This distinct amino acid profile of high-expression Buchnera loci may be shaped by selection against aromatic amino acids (Trp, Phe, and Tyr), which are expensive to biosynthesize (Craig and Weber 1998
; Akashi and Gojobori 2002
). In addition, amino acids that are more abundant at high-expression Buchnera genes tend to use codons that are relatively GC-rich at first and second positions (but not at third positions). This relative GC-richness suggests that selection counteracting a genome-wide AT mutational pressure in Buchnera is stronger at high-expression genes compared with low-expression genes.
Because many aromatic amino acids are encoded by AT-rich codons, selection against aromatic residues and selection against AT-rich codons are complementary and overlapping. But results of this study show their independent effects. For example, the amino acids Asn and Ile are encoded by AT-rich codons but are not aromatic. Thus, the low frequencies of Asn and Ile in high-expression Buchnera genes argues for selection against AT-rich codons at high-expression genes that cannot be explained by selection against aromaticity. Likewise, the low frequency of the very aromatic Trp (encoded by TGG) in high-expression genes suggests selection against aromatic amino acids that cannot be explained by selection against AT-rich codons.

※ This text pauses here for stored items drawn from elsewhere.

-- ==== Sys2Proof/Machine/RegRead.lean ====
section
/-! DEFINITION. Reading a setup register (R12–R17, R37, R487, R489): its value as it stands, what the read of it changes, and the register pairs. -/

namespace Sys2Proof.Machine

namespace State

/-- Key of the register at a BAR0 offset: the window of a slice's timing-set registers takes the set that EP_TS_SEL names (R96). -/
def regKey (s : State) (off : Nat) : Nat :=
  if 0x20000 ≤ off ∧ off < 0x38000 then
    let n := (off - 0x20000) / 0x2000
    let rel := (off - 0x20000) % 0x2000
    if (0x210 ≤ rel ∧ rel < 0x21C) ∨ (0x300 ≤ rel ∧ rel < 0x400) then off + s.get F.EP_TS_SEL_TS [n] * 0x100000 else off
  else off

/-! ### What the read-only fields show -/

/-- SQ_STATUS.STATE of a core (R164). -/
def coreStCode : CoreSt → Nat
  | .idle => 0
  | .running => 1
  | .waiting => 2
  | .stalled => 3
  | .halted => 4
  | .faulted => 5

/-- The context of a core that is visible outside it: that at the start of an open span (R156). -/
def coreShown (c : Core) : Ctx :=
  match c.span with
  | some p => p.start
  | none => c.ctx

/-- AO_STATUS.STATE of an output (R309, R313). -/
def aoStateCode (s : State) (o : Fin 16) : Nat :=
  let a := s.aos[o]
  if a.clamped then 0
  else if !a.committed then 1
  else if a.safe ≠ .none then 3
  else if a.calHeld then 4
  else 2

/-- Does a session own a unit, a memory range or a control-store region (R354–R358)? -/
def ownsAny (s : State) (k : Nat) : Bool :=
  [Reg.RM_OWN_UNITS, .RM_OWN_IO, .RM_OWN_MEAS, .RM_OWN_CS, .RM_MEM_SIZE].any (fun (r : Reg) => s.activeK (r.key [k]) != 0)

/-- RM_SESS_STAT.STATE of a session (R382). -/
def sessStateCode (s : State) (k : Fin 16) : Nat :=
  let x := s.sess[k]
  if x.tearing then 4
  else if x.onCore then 3
  else if (s.waits (Fin.ofNat 16 k)).isSome then 2
  else if x.seq.isSome || x.burst.isSome then 3
  else (s.ownsAny k).toNat

/-- RM_SESS_STAT.PHASE of a burst (R368): a shot under ON_TRIGGER awaits its lead unit once that unit has filled (DESIGN CHOICE, log 67). -/
def shotPhase (s : State) (b : Burst) : Nat :=
  if b.phase = 2 ∧ b.onTrigger = true ∧ s.tgState (Fin.ofNat 8 b.lead) ≠ 1 then 3 else b.phase

/-- Fields of the segment status register of a unit (R186). -/
def segStatus (s : State) (u : PlayUnit) (ph a b pend tgt : Fld) : List (Fld × Nat) :=
  match (s.feed u).play with
  | some p => [(ph, p.phase), (a, p.stagedA.toNat), (b, p.stagedB.toNat), (pend, p.pend.isSome.toNat),
      (tgt, ((p.pend.map (fun (x : Bool × Nat) => x.1)).getD false).toNat)]
  | none => [(ph, 0), (a, 0), (b, 0), (pend, 0), (tgt, 0)]

/-- Is the unit slipping (R237, R238)? -/
def unitSlips (s : State) (u : PlayUnit) : Bool :=
  match (s.feed u).play with
  | some p => p.phase == 4 && !p.wallSlip
  | none => false

/-- Does the segment in play on a slice read from its loop cache (R229)? -/
def playsPinned (s : State) (n : Fin 12) : Bool :=
  match s.slices[n].feed.play with
  | some p => p.seg.kind == 1 && pinnedLen s.slices[n].feed p.seg != 0
  | none => false

/-- The held command of a session (R405). -/
def heldCmd (h : HostSess) : Option Cmd := if h.held then h.queue.head? else none

/-- The read-only fields of a register that show a state held elsewhere, each with its value. -/
def liveFields (s : State) (r : Reg) (ix : List Nat) : List (Fld × Nat) :=
  let i := ix.getD 0 0
  let j := ix.getD 1 0
  let n : Fin 12 := Fin.ofNat 12 i
  let o : Fin 16 := Fin.ofNat 16 i
  let c : Fin 4 := Fin.ofNat 4 i
  match r with
  | .TB_TBC_LO => [(F.TB_TBC_LO_TBC, s.now % 2 ^ 32)]
  | .TB_TBC_HI => [(F.TB_TBC_HI_TBC, s.now / 2 ^ 32 % 2 ^ 32)]
  | .TB_HOLD => [(F.TB_HOLD_LAST_HOLD, if s.tb.holdStart.isSome then min s.holdMs 65535 else s.get F.TB_HOLD_LAST_HOLD)]
  | .TB_PHASE => [(F.TB_PHASE_PHASE_ERR, State.phaseField s.phaseNow)]
  | .EP_WALL_HDRM => [(F.EP_WALL_HDRM_HEADROOM, s.sliceHeadroom n)]
  | .EP_WALL_CTRL => [(F.EP_WALL_CTRL_DEPTH, s.slices[n].feed.queue.length)]
  | .EP_TS_STATUS => [(F.EP_TS_STATUS_PLAYING, s.slices[n].feed.play.isSome.toNat)]
  | .CH_BANK_STATUS => [(F.CH_BANK_STATUS_VIOA_OK, (s.stile.nvmRead && s.bankOk false).toNat),
      (F.CH_BANK_STATUS_VIOB_OK, (s.stile.nvmRead && s.bankOk true).toNat)]
  | .CH_LANE_STAT =>
    let l : Fin 8 := Fin.ofNat 8 j
    let x := s.slices[n].lanes[l]
    [(F.CH_LANE_STAT_FORCED, x.forced.toNat), (F.CH_LANE_STAT_SAFE, (decide (x.safe ≠ .none)).toNat),
      (F.CH_LANE_STAT_SPARED, (s.spareUsed n && s.get F.CH_SPARE_STATUS_LANE [i] == l.val).toNat),
      (F.CH_LANE_STAT_HELD, x.held.toNat), (F.CH_LANE_STAT_BAND, s.laneBand n l s.now)]
  | .EP_SEG_STATUS => s.segStatus (.slice n) F.EP_SEG_STATUS_PHASE F.EP_SEG_STATUS_STAGED_A F.EP_SEG_STATUS_STAGED_B
      F.EP_SEG_STATUS_JUMP_PENDING F.EP_SEG_STATUS_PENDING_TGT
  | .AO_SEG_STATUS => s.segStatus (.out o) F.AO_SEG_STATUS_PHASE F.AO_SEG_STATUS_STAGED_A F.AO_SEG_STATUS_STAGED_B
      F.AO_SEG_STATUS_JUMP_PENDING F.AO_SEG_STATUS_PENDING_TGT
  | .SQ_REGION_STATE => [(F.SQ_REGION_STATE_LOADED, s.regionsLoaded), (F.SQ_REGION_STATE_IN_USE, s.regionsUsed)]
  | .SQ_STATUS =>
    let x := s.cores[c]
    [(F.SQ_STATUS_STATE, coreStCode x.st), (F.SQ_STATUS_IN_SPAN, x.span.isSome.toNat),
      (F.SQ_STATUS_DEPTH, (coreShown x).stack.length), (F.SQ_STATUS_SESSION, x.sess)]
  | .SQ_PC => [(F.SQ_PC_PC, s.cores[c].ctx.pc)]
  | .SQ_LC0 => [(F.SQ_LC0_COUNT, (coreShown s.cores[c]).lc0)]
  | .SQ_LC1 => [(F.SQ_LC1_COUNT, (coreShown s.cores[c]).lc1)]
  | .SQ_FLAGS => [(F.SQ_FLAGS_F, (coreShown s.cores[c]).flags), (F.SQ_FLAGS_TIMED_OUT, (coreShown s.cores[c]).timedOut.toNat)]
  | .CSW_DATA => [(F.CSW_DATA_DATA, (cswData s.cswShown i).toNat)]
  | .CSW_META =>
    let v := (cswMeta s.cswShown).toNat
    [(F.CSW_META_TYPE, bitsOf v 0 2), (F.CSW_META_ECC_CORR, bitsOf v 2 1), (F.CSW_META_ECC_UNCORR, bitsOf v 3 1),
      (F.CSW_META_REGION, bitsOf v 4 4)]
  | .FW_STATUS => [(F.FW_STATUS_STATE, s.fwState c)]
  | .FW_REG => [(F.FW_REG_VALUE, s.fws[c].reg (Fin.ofNat 16 j))]
  | .FW_SCR_DATA => let e := s.get F.FW_SCR_ADDR_INDEX [i]; [(F.FW_SCR_DATA_ENTRY, smGet (Config.scramble i e % 65536) s.fws[c].table e)]
  | .VS_SL_STAT => [(F.VS_SL_STAT_LEVEL, s.slices[n].feed.buf.length), (F.VS_SL_STAT_SLIPPING, (s.unitSlips (.slice n)).toNat),
      (F.VS_SL_STAT_PINNED_SRC, (s.playsPinned n).toNat)]
  | .GL_FB_STAT => [(F.GL_FB_STAT_LEVEL, s.slices[n].fails.length)]
  | .TM_IN_STAT => [(F.TM_IN_STAT_LEVEL, s.inputs[(Fin.ofNat 112 i : Fin 112)].fifo.length)]
  | .AO_STATUS => [(F.AO_STATUS_STATE, s.aoStateCode o), (F.AO_STATUS_STALE, s.aos[o].calHeld.toNat),
      (F.AO_STATUS_LIMITING, (s.aoLimited o && s.aoValue o != s.aoTarget o).toNat)]
  | .AO_WALL_HDRM => [(F.AO_WALL_HDRM_HEADROOM, s.aoHeadroom o)]
  | .AO_WALL_CTRL => [(F.AO_WALL_CTRL_DEPTH, s.aos[o].feed.queue.length)]
  | .AO_REFILL => [(F.AO_REFILL_LEVEL, s.aos[o].feed.buf.length), (F.AO_REFILL_SLIPPING, (s.unitSlips (.out o)).toNat)]
  | .AO_TBL_DATA => [(F.AO_TBL_DATA_ENTRY, (s.aoEntry o (s.get F.AO_TBL_ADDR_INDEX [i])).toNat)]
  | .HR_SW_STATE => [(F.HR_SW_STATE_SW, s.hr.sw)]
  | .HR_CG_STAT => [(F.HR_CG_STAT_ENABLED, s.hr.cgs[o].toNat)]
  | .RM_SESS_STAT =>
    let x := s.sess[o]
    [(F.RM_SESS_STAT_STATE, s.sessStateCode o), (F.RM_SESS_STAT_CORE, x.core), (F.RM_SESS_STAT_BURST, x.burst.isSome.toNat),
      (F.RM_SESS_STAT_PHASE, (x.burst.map s.shotPhase).getD 0)]
  | .RING_STAT =>
    let h := s.host[o]
    [(F.RING_STAT_CMD_HEAD, h.rings[0].rd), (F.RING_STAT_HELD, h.held.toNat), (F.RING_STAT_GO_LATCHED, h.goLatch.isSome.toNat),
      (F.RING_STAT_STOPPED, h.stopped.toNat)]
  | .RING_HELD => match heldCmd s.host[o] with
    | some x => [(F.RING_HELD_HELD_TAG, x.tag), (F.RING_HELD_HELD_EPOCH, x.epoch)]
    | none => []
  | .HI_LINK => if s.boot.linkUp then
      [(F.HI_LINK_SPEED, min (1 + Config.link 0 % 4) (s.boot.link % 16)), (F.HI_LINK_WIDTH, min (2 ^ (Config.link 1 % 4)) (s.boot.link / 16))] else []
  | .SYS_STATUS => [(F.SYS_STATUS_FIELD, s.get F.ST_STATUS_FIELD), (F.SYS_STATUS_HNVM_OK, s.get F.NVM_H_STAT_VALID),
      (F.SYS_STATUS_ACC_LOGGED, s.tot F.HI_ACC_LOG_VALID)]
  | .NVM_H_DATA => [(F.NVM_H_DATA_DATA, leVal (memBytes s.boot.stageH (s.get F.NVM_H_ADDR_OFFSET) 4))]
  | .NVM_F_DATA =>
    let a := s.get F.NVM_F_ADDR_OFFSET
    let v :=
      if s.get F.NVM_F_ADDR_SPACE = 0 then
        if a < 4096 then leVal (memBytes s.boot.stageF a 4) else Config.nvmContent (65536 + a) 0 % 2 ^ 32
      else if 0x1000 ≤ a ∧ a < 0x3000 then leVal (memBytes s.nvmF a 4)
      else Config.nvmContent a ((s.calCopyOf false).elim 0 (·.count) + 2 ^ 32 * (s.calCopyOf true).elim 0 (·.count)) % 2 ^ 32
    [(F.NVM_F_DATA_DATA, v)]
  | _ => []

/-! ### The value of a register -/

/-- A field as a read returns it: RWS fields from the copy that VIEW selects, WO fields 0, and the rest as they stand (R15, R16, R37). -/
def fieldShown (s : State) (k : Nat) (f : FieldRow) : Nat :=
  let w := match f.acc with
    | .rws => if s.get F.SYS_COMMIT_INFO_VIEW = 1 then s.activeK k else s.shadowK k
    | .wo => 0
    | .w1c => s.total k
    | _ => s.getK k
  bitsOf w.toNat f.lsb f.width * 2 ^ f.lsb

/-- The value of the register at a key; a key that the map does not list reads 0 (R14, R487). -/
def regValue (s : State) (k : Nat) : Word :=
  match regAt k with
  | some (r, ix) =>
    let v := (r.row.fields.map (s.fieldShown k)).sum
    BitVec.ofNat 32 ((s.liveFields r ix).foldl (fun v (p : Fld × Nat) => putBits v p.1.lsb p.1.width p.2) v)
  | none => 0

/-! ### What a read changes -/

/-- Clear the RC fields of a register to their reset values; what this event cycle added stays for the next read (R16). -/
def clearRc (s : State) (k : Nat) : State :=
  match regAt k with
  | some (r, _) => s.putK k (BitVec.ofNat 32 (r.row.fields.foldl (fun v (f : FieldRow) =>
      if f.acc = .rc then putBits v f.lsb f.width f.reset else v) (s.getK k).toNat))
  | none => s

/-- An access to NVM_F_DATA or NVM_H_DATA steps OFFSET under AUTOINC (R485). -/
def nvmStep (s : State) (host : Bool) : State :=
  if host then
    if s.get F.NVM_H_ADDR_AUTOINC = 1 then s.set F.NVM_H_ADDR_OFFSET [] ((s.get F.NVM_H_ADDR_OFFSET + 4) % 256) else s
  else if s.get F.NVM_F_ADDR_AUTOINC = 1 then s.set F.NVM_F_ADDR_OFFSET [] ((s.get F.NVM_F_ADDR_OFFSET + 4) % 65536) else s

/-- An access to FW_SCR_DATA steps INDEX under AUTOINC (R212). -/
def fwScrStep (s : State) (g : Nat) : State :=
  if s.get F.FW_SCR_ADDR_AUTOINC [g] = 1 then s.set F.FW_SCR_ADDR_INDEX [g] ((s.get F.FW_SCR_ADDR_INDEX [g] + 1) % 65536) else s

/-- What the read of a register changes beside a pair's latch (R16, R164, R212, R302, R485). -/
def readEffect (s : State) (k : Nat) : State :=
  match regAt k with
  | some (.CSW_DATA, ix) =>
    if ix.getD 0 0 = 0 then let a := s.get F.CSW_ADDR_ADDR; { s with cs := { s.cs with latch := some (a, s.csWord a) } }
    else if ix.getD 0 0 = 5 ∧ s.get F.CSW_ADDR_AUTOINC = 1 then s.set F.CSW_ADDR_ADDR [] ((s.get F.CSW_ADDR_ADDR + 1) % 2 ^ 14)
    else s
  | some (.FW_SCR_DATA, ix) => s.fwScrStep (ix.getD 0 0)
  | some (.AO_TBL_DATA, ix) => s.aoTblStep (Fin.ofNat 16 (ix.getD 0 0))
  | some (.NVM_F_DATA, _) => s.nvmStep false
  | some (.NVM_H_DATA, _) => s.nvmStep true
  | some (_, _) => s.clearRc k
  | none => s

/-- The register value that a read returns when no latch stands: CSW_DATA0 shows the word at ADDR anew (R164). -/
def readLive (s : State) (k : Nat) : Word :=
  match regAt k with
  | some (.CSW_DATA, ix) => if ix.getD 0 0 = 0 then let a := s.get F.CSW_ADDR_ADDR; cswData (a, s.csWord a) 0 else s.regValue k
  | _ => s.regValue k

/-! ### Register pairs (R13) and the latches of R489 -/

/-- Key of the high half of the pair whose low half is at `k`. -/
def pairHi (k : Nat) : Nat := if k = 0x8000C then 0x8001C else k + 4

/-- Key of the low half of the pair whose high half is at `k`. -/
def pairLo (k : Nat) : Nat := if k = 0x8001C then 0x8000C else k - 4

/-- The half of a pair that a key is. -/
def pairOf (k : Nat) : PairHalf :=
  match regAt k with
  | some (r, _) => r.row.pair
  | none => .no

/-- The value a map of latches or held values holds at a key. -/
def latchGet (m : SMap Word) (k : Nat) : Option Word := (m.find? (fun p => p.1 == k)).map (·.2)

/-- Put a latch, replacing an earlier one. -/
def latchPut (m : SMap Word) (k : Nat) (v : Word) : SMap Word := smInsert k v (smErase k m)

/-- Put back BAR0's latches. -/
def keepLatch (s : State) (m : SMap Word) : State := { s with regs := { s.regs with pairLatch := m } }

/-- One read through a list of latches: the value, the latches and the state after it (R13). -/
def readThrough (s : State) (lat : SMap Word) (k : Nat) : Word × SMap Word × State :=
  match pairOf k with
  | .lo => (s.readLive k, latchPut lat (pairHi k) (s.readLive (pairHi k)), s.readEffect k)
  | _ => match latchGet lat k with
    | some v => (v, smErase k lat, s.readEffect k)
    | none => (s.readLive k, lat, s.readEffect k)

/-- A read by BAR0: BAR0's own latches, and the latches of R489. That it arrives shows that the link has trained (R411). -/
def bar0Value (s : State) (k : Nat) : Word × State :=
  let s := s.modBoot (fun b => { b with linkUp := true })
  let lat := if k = 0x4C then latchPut (latchPut s.regs.pairLatch 0x50 (s.regValue 0x50)) 0x54 (s.regValue 0x54) else s.regs.pairLatch
  let r := s.readThrough lat k
  (r.1, r.2.2.keepLatch r.2.1)

/-- A read of a register of the H-die. -/
def bar0Read (s : State) (k : Nat) : State :=
  let r := s.bar0Value k
  r.2.reply r.1

/-- A BAR0 read of the register at an offset: on the F-die it needs the Stile (R23, R426), and behind a replay it waits (R421). -/
def hostRead (s : State) (off : Nat) : State :=
  if keyOnHost off then s.bar0Read (s.regKey off) else s.readField (.barRd off) (fun s => s.bar0Value (s.regKey off))

end State

end Sys2Proof.Machine
end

The specific function of Buchnera as a nutritional endosymbiont may influence certain patterns of amino acid usage in this genome. Interestingly, the essential amino acids Trp and Leu are generally overproduced by Buchnera to supplement its host diet (Douglas and Prosser 1992
; Bracho et al. 1995
; Baumann et al. 1998
) and might be relatively abundant amino acids in the endosymbiont cell. Therefore, the paucity of Trp and Leu in high-expression Buchnera genes may be shaped by host-level selection for energetic efficiency (see Rispe and Moran 2000
for models of host and symbiont-level selection). In addition, host-level selection may also influence the usage of several nonessential amino acids that Buchnera cannot synthesize but must acquire from the aphid host (Shigenobu et al. 2000
).
Although strong AT bias in Buchnera may drive distinct amino acid usage at high- and low-expression genes, this mutational bias may actually narrow that difference in some cases. Notably, Lys, encoded by the AT-rich codons AA[AG], is significantly overrepresented in ribosomal proteins of E. coli (RAAU of 0.0948 in ribosomal proteins vs. 0.0437 genome-wide). But Lys is the most common amino acid across the Buchnera genome (RAAU of 0.0988 genome-wide), consistent with the strong AT mutational bias. The slightly higher frequency of Lys in high-expression Buchnera genes is not significant given the genome-wide abundance of this amino acid.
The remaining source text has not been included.